2023-04-27 07:01:01 | 先端軍事テクノロジー
■太平洋からの脅威へ
 12式地対艦誘導弾能力向上型というのは防衛上重要な間に合った装備にカテゴライズされるのかもしれない。

 中国海軍航空母艦の太平洋進出、現在保有している航空母艦は遼寧と山東の2隻体制ですが、2024年には空母福建が竣工する見通しであることから、3隻によるローテーション体制、重整備と補給整備と稼働空母という、1隻の空母を常時遊弋させる体制が完成すると考えられます。まさに日本は小笠原諸島などの防衛を再検討する時期が迫っている。

 12式地対艦誘導弾能力向上型、僥倖というべきかもしれませんが今年から射程900kmという12式地対艦誘導弾能力向上型の量産が開始されます。この900kmという射程は重要で射程500㎞を超えるミサイルは、大量破壊兵器運搬技術拡散防止レジームに抵触する関係上、第三国への供与に制限があり、これらの装備の国産技術は非常に重要なのです。

 900㎞の射程のミサイルであれば、長大な小笠原諸島であっても二か所に配備することでほぼ全域をカバーすることが可能です。そして小笠原諸島には戦闘部隊は展開していませんが、海上自衛隊の硫黄島航空基地、海上自衛隊父島基地、分遣隊が置かれるのみですが南鳥島航空基地など、自衛隊が用地として使用できる拠点は一応整備されています。

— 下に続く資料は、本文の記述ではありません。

/-- The first event of the agenda, when its cycle has come. DESIGN CHOICE: notes/assumptions/7. -/
def Dev.agendaNext (d : Dev) : Option Next :=
  match d.agenda with
  | [] => none
  | (t, i) :: r => if t ≤ d.pcyc then some (.run i { d with agenda := r, cur := .none }) else none

/-! ### Events that are due -/

/-- A list of at most one. -/
def only {α : Type} (b : Bool) (a : α) : List α := if b then [a] else []

/-- What is due of a thread: a result its next instruction waits for (R44), a trap (R371, R372), a missed promise (R196), the
end of a replay (R391, R401) or of a wait for staging (R421). -/
def Dev.threadDue (d : Dev) (t : Thread) : List Instr :=
  let both := d.threads.filter (fun x => x.uid == t.gangUid || (x.shadow && x.partner == some t.gangUid))
  only (d.lateDue t) (.lookaheadResult t.uid) ++
    only ((t.timerDue.isSome || (t.pending.isSome && 255 ≤ t.skid)) && both.all d.trapWaits) (.pendingTrapTaken t.uid) ++
    only (d.missed t && d.ctxIssues t.ctx) (.promiseMissed t.uid) ++
    only (t.replayOver d.pcyc) (if t.replays < 3 then .replayReissue t.uid else .supplySettled (d.physOf t.core)) ++
    only (t.stagedSince.isSome && d.staging < stagingCap) (.snapshotStagingFull t.uid)

/-- A packet at the head of a channel that nothing holds back any more (R205, R421, R444). -/
def Dev.headDue (d : Dev) (slot : Nat) (c : Ctx) (vm : Nat) (ch : Chan) : Option Packet :=
  match ch.window.find? (fun p => p.seq == ch.recvSeq) with
  | some p =>
    if c.phase.issues && p.slot = slot && p.src = vm && p.dst = c.vm && c.others.contains vm && !(ch.gaps.contains ch.recvSeq) &&
        !(newer p.epoch c.regs.epoch) && !(d.packetWaits slot c p) then some p
    else none
  | none => none

/-- What is due of a context. -/
def Dev.ctxDue (d : Dev) (slot : Nat) (c : Ctx) : List Instr :=
  only (c.timerOver && c.phase.counts) (.timer slot) ++
    only (c.rerun && c.rlog = [] && c.phase.issues) (.rerunLogExhausted slot) ++
    c.chans.flatMap (fun e =>
      (e.2.sent.filter d.resendDue).map (fun q => .packetRetransmit slot e.1 q.pkt.seq) ++
        (match d.headDue slot c e.1 e.2 with | some p => [.packetArrival p] | none => [])) ++
    (c.snaps.filter (fun s => c.partDone s && !s.sentNotice)).map (fun s => .partComplete slot s.epoch) ++
    (match c.phase with
     | .recording since e _ =>
       if c.regs.epoch = e then only (since + 24000 ≤ d.pcyc) (.recordStepEnd slot)
       else only (since + 23999 ≤ d.pcyc && d.recordReady slot) (.recordStep slot e)
     | _ => [])

/-- The oldest live snapshot is to be aborted (R421). -/
def Dev.stagingDue (d : Dev) : List Instr :=
  if d.stagingLate then (match d.oldestSnap with | some (k, _) => [.stagingAbort k] | none => []) else []

/-- A rendezvous has been open too long, and the launch that its gang belongs to does not end already (R100). -/
def Dev.watchdogOver (d : Dev) (g : Gang) : Bool :=
  d.watchdogDue g && ((d.launch? g.ctx g.lid).map (fun l => l.state.holds && l.endPending.isNone)).getD false

/-- Rows are in use above a core: the model follows the refresh windows of such cores. DESIGN CHOICE: notes/assumptions/71. -/
def Dev.rowsAbove (d : Dev) (c : Core) : Bool :=
  d.launches.any (fun l => l.state.holds && l.ranges.any (fun r => r.row)) && c.binds.any Option.isSome

/-- What is due of a core. -/
def Dev.coreDue (d : Dev) (n : Nat) (c : Core) : List Instr :=
  (c.gangs.filter (fun g => d.watchdogOver g.2)).map (fun g => .watchdog n g.1) ++
    (c.ott.filter (fun e => e.complete d.pcyc)).map (fun e => .ottEntryFree n e.idx) ++
    (c.ott.filter (fun e => e.accs.any (fun a => a.overdue d.pcyc))).map (fun e => .fabricTimeout n e.idx) ++
    ((upTo 8).zip c.slots).flatMap (fun s =>
      only (d.activated s.2) (.activationComplete n s.1) ++
        only ((s.2.state = .opening || s.2.state = .ready) && s.2.close ≤ d.cyc s.2.ctx && !(d.slotBusy n s.1)) (.forcedClose n s.1)) ++
    only (d.crossed n) (.rowTransfer n) ++ only (c.bus.any (fun b => b.att = 3)) (.laneSwap n) ++
    (c.banks.filter (fun b => b.2.preEnd ≠ 0 && b.2.preEnd ≤ d.pcyc)).map (fun b => .prechargeDone n b.1) ++
    only (d.canAccept n) (.matrixAccept n) ++
    (c.binds.filterMap id).flatMap (fun r => only (d.bindsNow n r) (.chunkBind r.ctx r.lid r.chunk n)) ++
    (if d.rowsAbove c then ((upTo 8).filter (d.refreshDue n)).map (fun k => .refreshWindow n k) else [])

/-- What is due of a die's engine. -/
def Dev.dieDue (d : Dev) (k : Nat) (x : Die) : List Instr :=
  x.jobs.flatMap (fun j =>
    match j.failing with
    | some (c, _) => only (j.pend = []) (.jobFail k j.handle.toNat c 0)
    | none => only (j.crypt = 1 && j.todo = [] && j.pend = [] && !j.emitted && d.ctxIssues j.ctx) (.gcmOpenCheck k j.handle.toNat))

/-- What is due of Foehn and of fills. -/
def Dev.physDue (d : Dev) : List Instr :=
  (d.phys.filter (fun p => p.2.stepDue d.pcyc)).map (fun p => .foehnStep p.1) ++
    (if d.pcyc < 12000000 then [] else ((upTo 544).filter d.deepenDue).map (fun p => .foehnDeepen p)) ++
    (if d.fills = [] then [] else ((upTo 4).filter (fun k => (d.nextFill k).isSome)).map (fun k => .fillStart k))

/-- Events whose time the spec fixes, in the order in which one cycle takes them. -/
def Dev.dueEvents (d : Dev) : List Instr :=
  d.cores.flatMap (fun e => d.coreDue e.1 e.2) ++ ((upTo 4).zip d.dies).flatMap (fun e => d.dieDue e.1 e.2) ++
    d.ctxs.flatMap (fun e => d.ctxDue e.1 e.2) ++ d.stagingDue ++ d.threads.flatMap d.threadDue ++ d.physDue

/-- An event of the device itself that is due now; or a core that Foehn quarantines, once it is clear (R402). DESIGN CHOICE: notes/assumptions/7. -/
def Dev.dueNext (d : Dev) : Option Next :=
  match d.dueEvents with
  | [] => (d.phys.find? (fun p => d.doomReady p.1)).map (fun p => .goOn (d.doomEnd p.1))
  | i :: _ => some (.run i { d with cur := .none })

/-! ### A rendezvous that a member's leaving made complete -/

/-- The rendezvous is complete; a write of SVAR waits for the gang's sampled products, MGRP for those that still write its table (R69,
R281, R316). -/
def Core.meets (c : Core) (k : Nat) (g : Gang) : Option Instr :=
  match g.rdv with
  | none => none
  | some v =>
    if v.complete && !v.parts.isEmpty && !g.freed then
      match v.instr with
      | .svarWrite .. => if c.svarBusy k then none else some v.instr
      | .mgrp _ _ _ _ a => if c.tableBusy k g a then none else some v.instr
      | i => some i
    else none

/-- A complete rendezvous executes (R69). DESIGN CHOICE: notes/assumptions/7. -/
def Dev.meetNext (d : Dev) : Option Next :=
  d.cores.findSome? (fun e => e.2.gangs.findSome? (fun g =>
    (e.2.meets g.1 g.2).map (fun i => .run i { d with cur := .complete e.1 g.1 })))

/-! ### Events that an agent chooses -/

/-- A core's bus, layers and matrix engine may act. DESIGN CHOICE: notes/assumptions/8. -/
def Dev.coreMay (d : Dev) (n : Nat) (c : Core) : List Instr :=
  only (d.busReady n) (.rowTransfer n) ++ only (d.matChoices n ≠ []) (.matrixStep n) ++
    (if d.rowsAbove c then ((upTo 8).filter (d.refreshMay n)).map (fun k => .refreshWindow n k) else [])

/-- A core has a bind slot for a record of a chunk that does not wait there already. -/
def Dev.slotFor (d : Dev) (slot lid chunk core : Nat) : Bool :=
  let c := d.core core
  core < 512 && d.physOf core < 544 && c.freeBind.isSome && (c.waitSlot slot lid chunk).isNone

/-- A free chunk of a launch and the cores where Levante may place it; under SCHED = 1 the host's intents. DESIGN CHOICE: notes/assumptions/8. -/
def Dev.bindMay (d : Dev) (slot : Nat) (c : Ctx) (l : Launch) : List Instr :=
  if d.hostSched c.part then
    (l.intents.map (fun i => ((BindRec.ofBits i.2 l.chunkSize).chunk, i.1))).filterMap (fun i =>
      if c.binds l && d.slotFor slot l.lid i.1 i.2 then some (.chunkBind slot l.lid i.1 i.2) else none)
  else
    let free := (upTo l.numChunks).filter (fun k => !(l.started.contains k))
    match free with
    | [] => []
    | _ =>
      match free[Config.pick (d.ctr + 1) % free.length]? with
      | some k => ((upTo 512).filter (fun n => d.mayBind c l k n && d.slotFor slot l.lid k n)).map (fun n => .chunkBind slot l.lid k n)
      | none => []

/-- An address of a range that a leaf maps. -/
def Dev.addrIn (d : Dev) (c : Ctx) (a n : Nat) (x : Leaf) : Option W64 :=
  (((upTo (n / 65536 + 2)).map (fun k => if k = 0 then a else (a / 65536 + k) * 65536)).find? (fun v =>
    v < a + n && (d.leaf? c v).map Leaf.at_ == some x.at_)).map (BitVec.ofNat 64)

/-- A page that a launch's lease waits for (R333). -/
def Dev.absentPage (d : Dev) (c : Ctx) (l : Launch) : Option W64 :=
  (l.ranges.map (fun r => (r.base.toNat, r.len)) ++ [c.code, c.ro]).findSome? (fun r =>
    (d.leavesIn c r.1 r.2).findSome? (fun o => o.bind (fun x => if x.p then none else d.addrIn c r.1 r.2 x)))

/-- Levante may go on with a launch. DESIGN CHOICE: notes/assumptions/8. -/
def Dev.launchMay (d : Dev) (l : Launch) : List Instr :=
  match d.ctx? l.ctx with
  | none => []
  | some c =>
    let page := if d.hostResidency c.part then [] else (match d.absentPage c l with | some v => [.pageResident l.ctx { va := v, sealed := [] }] | none => [])
    match c.phase, l.state with
    | .running, .queued => [.leaseAcquireStart l.ctx l.lid]
    | .running, .leasing =>
      if (d.leaseFlt l.ctx c l).isSome then [.leaseHeld l.ctx l.lid]
      else if !(d.allResident c l) then page
      else only (!(d.rowBlocked l.ctx c l)) (.leaseHeld l.ctx l.lid)
    | .running, .ready => d.bindMay l.ctx c l
    | .running, .running => d.bindMay l.ctx c l
    | .restoring _, _ => if l.state.holds && !(d.allResident c l) then page else []
    | _, _ => []

/-- Levante and Bora may go on with a context. DESIGN CHOICE: notes/assumptions/8. -/
def Dev.ctxMay (d : Dev) (slot : Nat) (c : Ctx) : List Instr :=
  (match c.phase, c.saved with
   | .recording _ e _, _ => if c.regs.epoch = e then [.recordStepEnd slot] else only (d.recordReady slot) (.recordStep slot e)
   | .saving _, _ => only (d.quiet slot c) (.contextSaved slot)
   | .saved, some x =>
     if c.noResume || !(d.refilled c) then []
     else (let y := d.strand slot x; match y.1.findPlace slot y.2 with | some p => [.contextResume slot p] | none => [])
   | .draining _, _ => only (!(d.hasChunks slot)) (.contextResume slot [])
   | .restoring _, some x =>
     if d.mayRestore slot c then
       (let y := d.strand slot x; match y.1.findRestored slot c y.2 with | some p => [.restoreResume slot p] | none => [])
     else []
   | _, _ => []) ++
    (match (c.snaps.filter (fun s => s.live)).flatMap Snap.todo with
     | [] => []
     | us =>
       match us[Config.pick (d.ctr + 1) % us.length]? with
       | some u => only (!(c.needsCopy u) || d.staging < stagingCap) (.snapshotSweep slot u)
       | none => []) ++
    only (((d.boraNext).map (fun x => x.1 == slot)).getD false) (.boraStream slot)

/-- Events that an agent may take now, at a time the spec leaves free. DESIGN CHOICE: notes/assumptions/8. -/
def Dev.freeEvents (d : Dev) : List Instr :=
  d.cores.flatMap (fun e => d.coreMay e.1 e.2) ++
    (upTo 4).flatMap (fun k =>
      (match d.grantedJob k with | some j => [.jobSegment k j.handle.toNat] | none => []) ++
        (match d.nextTask k with | some _ => [.taskDequeue k] | none => [])) ++
    (d.threads.filter (fun t => t.pending.isSome && d.trapWaits t)).map (fun t => .pendingTrapTaken t.uid) ++
    (d.threads.filter (fun t => !t.shadow && t.needs.any (fun m => t.hwm < m) && d.ctxIssues t.ctx && (d.growMap t (t.needs.getD 0)).isSome &&
      !(((d.ctx? t.ctx).map (fun c => d.hostGrows c.part)).getD false))).map (fun t => .privateGrowth t.uid) ++
    (d.threads.filter d.lateMay).map (fun t => .lookaheadResult t.uid) ++
    d.launches.flatMap d.launchMay ++ d.ctxs.flatMap (fun e => d.ctxMay e.1 e.2)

 第73航空隊の硫黄島航空分遣隊としてUH-60J救難ヘリコプターも常駐しています、そして小笠原諸島は日本本土から離れている分、無人航空機試験や電子妨害装置試験など、本州で行えば航空法の問題や携帯電話を含む通信ネットワークを麻痺させかねない実験も可能であるとして、一応戦闘機部隊や評価試験、実験部隊の往来は頻繁に行われています。

 宇都宮の第6地対艦ミサイル連隊廃止は、先走りすぎた決定でした、2001年に新編され2011年に僅か10年間で廃止された東部方面隊直轄部隊です。例えば硫黄島か父島、南鳥島、この二か所に地対艦ミサイル中隊を派遣するだけで射程900㎞のミサイルは、少なくともここは日本領土であると強烈なプレゼンスを航空母艦へ行使することが可能です。

 南鳥島は東京から1860㎞の距離にあり、南鳥島と千葉県あたりに12式地対艦誘導弾能力向上型を配備しますと、中央部分に若干空白地帯は残りますがほぼ全域を射程内とできます、そして父島から東京までは980㎞、他方父島から沖ノ鳥島までは967㎞で若干届きません。一方硫黄島から沖ノ鳥島は723㎞、射程900㎞であれば充分届くのです。